La victoria de Joe Biden es un gran alivio para Estados Unidos y para el resto del mundo. Al lado de Donald Trump su actitud moderada y sensata se agiganta, como se ha comprobado tras cerrarse las urnas. Mientras, al verse derrotado, el todavía presidente vociferaba desesperadamente y jaleaba a sus seguidores a tomar las calles armados hasta los dientes, el candidato demócrata pedía calma y, sobre todo hacía una cerrada defensa del sistema democrático y del Estado de Derecho. Y esa puede ser su gran virtud. Pero no hay que hacerse ilusiones. Tampoco es un gran estadista. No es el político que debería presidir el país más poderoso del mundo.
Joe Biden disimula su sectarismo izquierdista. Situará al Partido Demócrata, tradicionalmente socialdemócrata, más cerca del populismo socialista que nunca. Y, pondrá en riesgo el mejor legado de Trump, el crecimiento económico que se ha producido por la bajada de impuestos y la puesta en marcha de una política comercial inteligente.
Más que ganar el candidato demócrata, las elecciones las ha perdido el líder republicano por su fanfarronería, su racismo, el intento de destruir la separación de poderes, de deteriorar la libertad de expresión, de despreciar a las minorías y, también, por sus teorías delirantes sobre el coronavirus, el calentamiento global y tantas y tantas cuestiones innegables. La mejor prueba de todo ello ha sido su actitud beligerante, casi bélica, al verse derrotado.

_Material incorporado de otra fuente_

-- ==== Sys2Proof/Laws/BasePower.lean ====
section
/-! SUPPORT. Which operations of Machine/Power.lean keep the base. -/

namespace Sys2Proof.Machine

theorem execSupplyInterruption_base (s : State) : ∃ s', execSupplyInterruption s = .next s' ∧ s'.base = s.base := by
  refine ⟨_, rfl, ?_⟩
  simp [base_mk]

theorem execSupplyReturn_base (s : State) : ∃ s', execSupplyReturn s = .next s' ∧ s'.base = s.base := by
  refine ⟨_, rfl, ?_⟩
  simp [base_mk]

@[simp] theorem State.resyncVoter_base (s : State) (d : Die) (k : Strand) : (State.resyncVoter s d k).base = s.base := by
  unfold State.resyncVoter
  split <;> simp

@[simp] theorem State.recordLost_base (s : State) (d : Die) (k : Strand) : (State.recordLost s d k).base = s.base := by
  simp only [State.recordLost]
  (repeat' split) <;> simp

@[simp] theorem State.resumeVoters_base (s : State) (d : Die) : (State.resumeVoters s d).base = s.base := by
  simp [State.resumeVoters, base_foldl]

@[simp] theorem State.resumeM_base (s : State) : (State.resumeM s).base = s.base := by
  unfold State.resumeM
  dsimp only
  split <;> simp

@[simp] theorem State.resetM_base (s : State) : (State.resetM s).base = s.base := by
  unfold State.resetM
  simp [base_mk]

@[simp] theorem State.goOnM_base (s : State) : (State.goOnM s).base = s.base := by
  unfold State.goOnM
  split <;> simp [base_mk]

theorem execWdogRestart_base (s : State) : ∃ s', execWdogRestart s = .next s' ∧ s'.base = s.base := by
  refine ⟨_, rfl, ?_⟩
  split <;> simp

@[simp] theorem State.seeFault_base (s : State) (unit mg : Nat) : (State.seeFault s unit mg).base = s.base := by
  simp [State.seeFault]

@[simp] theorem State.stopPort_base (s : State) (p : PDie) : (State.stopPort s p).base = s.base := by
  simp [State.stopPort]

@[simp] theorem State.stopGuard_base (s : State) (p : PDie) : (State.stopGuard s p).base = s.base := by
  simp [State.stopGuard]

@[simp] theorem State.stopField_base (s : State) : (State.stopField s).base = s.base := by
  simp [State.stopField]

@[simp] theorem State.stopMgmt_base (s : State) : (State.stopMgmt s).base = s.base := by
  simp [State.stopMgmt, base_mk]

theorem execRefClockLost_base (r : Ref) (s : State) : ∃ s', execRefClockLost r s = .next s' ∧ s'.base = s.base := by
  refine ⟨_, rfl, ?_⟩
  split <;> simp [base_mk]

@[simp] theorem State.restartPort_base (s : State) (p : PDie) : (State.restartPort s p).base = s.base := by
  simp [State.restartPort]

theorem execRefClockRestored_base (p : PDie) (s : State) : ∃ s', execRefClockRestored p s = .next s' ∧ s'.base = s.base := by
  refine ⟨_, rfl, ?_⟩
  simp

@[simp] theorem State.powerOffRetired_base (s : State) (domain : Nat) : (State.powerOffRetired s domain).base = s.base := by
  unfold State.powerOffRetired
  split <;> simp

@[simp] theorem State.askQuiesce_base (s : State) (p : PDie) (domain : Nat) : (State.askQuiesce s p domain).base = s.base := by
  simp [State.askQuiesce]

@[simp] theorem State.laneDown_base (s : State) (l : Lane) : (State.laneDown s l).base = s.base := by
  simp [State.laneDown, base_foldl, lane_mem, setLane_base]

@[simp] theorem State.coresDown_base (s : State) (l : Lane) : (State.coresDown s l).base = s.base := by
  simp [State.coresDown, base_foldl]

@[simp] theorem State.islandDown_base (s : State) (n : Nat) : (State.islandDown s n).base = s.base := by
  unfold State.islandDown
  (repeat' split) <;> simp

@[simp] theorem State.setDown_base (s : State) (x : Option (Nat × List Nat)) : (State.setDown s x).base = s.base := by
  simp [State.setDown, base_mk]

end Sys2Proof.Machine
end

El próximo presidente de Estados Unidos todavía no ha demostrado su estrategia para gobernar el país más poderoso del mundo. Como vicepresidente de Obama, se mantuvo a la sombra del que fuera un líder carismático. Ahora, se ha limitado, y ése es el motivo de su victoria, a proponer un cambio drástico al rumbo casi histérico por el que ha navegado el país más poderoso del mundo. El candidato demócrata reintegrará a Estados Unidos en la OMS, en la UNESCO, firmará el Acuerdo de París contra el calentamiento global e intentará aplacar la polarización de la nación que ha provocado Trump y que ha dividido a la sociedad en dos bloques, ahora, irreconciliables.
Pero no conviene hacerse ilusiones con la presidencia de Biden. Simplemente es un alivio por ser el menos malo de los dos candidatos. Y también, un buen síntoma el que los norteamericanos se hayan hartado, incluso avergonzado de tener a un extremista enloquecido en la Casa Blanca. Para dirigir el país más poderoso del mundo, sin embargo, se requieren unas cualidades políticas que Biden no parece alcanzar ni de lejos. El vencedor de las elecciones parece vivir en las nubes. Habrá que esperar, no obstante, a que se instale en la Casa Blanca para conocer sus intenciones. Es razonable pensar que, aun sin excesos, mejorará las relaciones con Europa, lo que beneficiará a España.
Ha ganado Biden, un candidato mediocre. Pero da miedo imaginar qué hubiera pasado en Norteamérica y en todo el mundo si Trump permaneciera otros cuatro años en la Casa Blanca. De momento, no acepta la derrota. Ha acusado a Biden de “robar las elecciones”. Y se espera un largo litigio en los tribunales que puede acabar con la imagen de Estados Unidos como la mayor democracia del mundo. Incluso es más que previsible que se enroque en la Casa Blanca mientras recurre a los tribunales. Casualmente, se ha ocupado de reforzar el control del Supremo. Trump ya ha demostrado su afición a las guerras y ésta, la de mantenerse en el poder, es la más importante que va a librar en su vida. Hay que esperar que no estalle la violencia en las calles, como parece desear Trump, y que Biden se instale en la Casa Blanca y aplique un poco de cordura a la política y a la gestión de la que siempre ha sido la más grande democracia del mundo.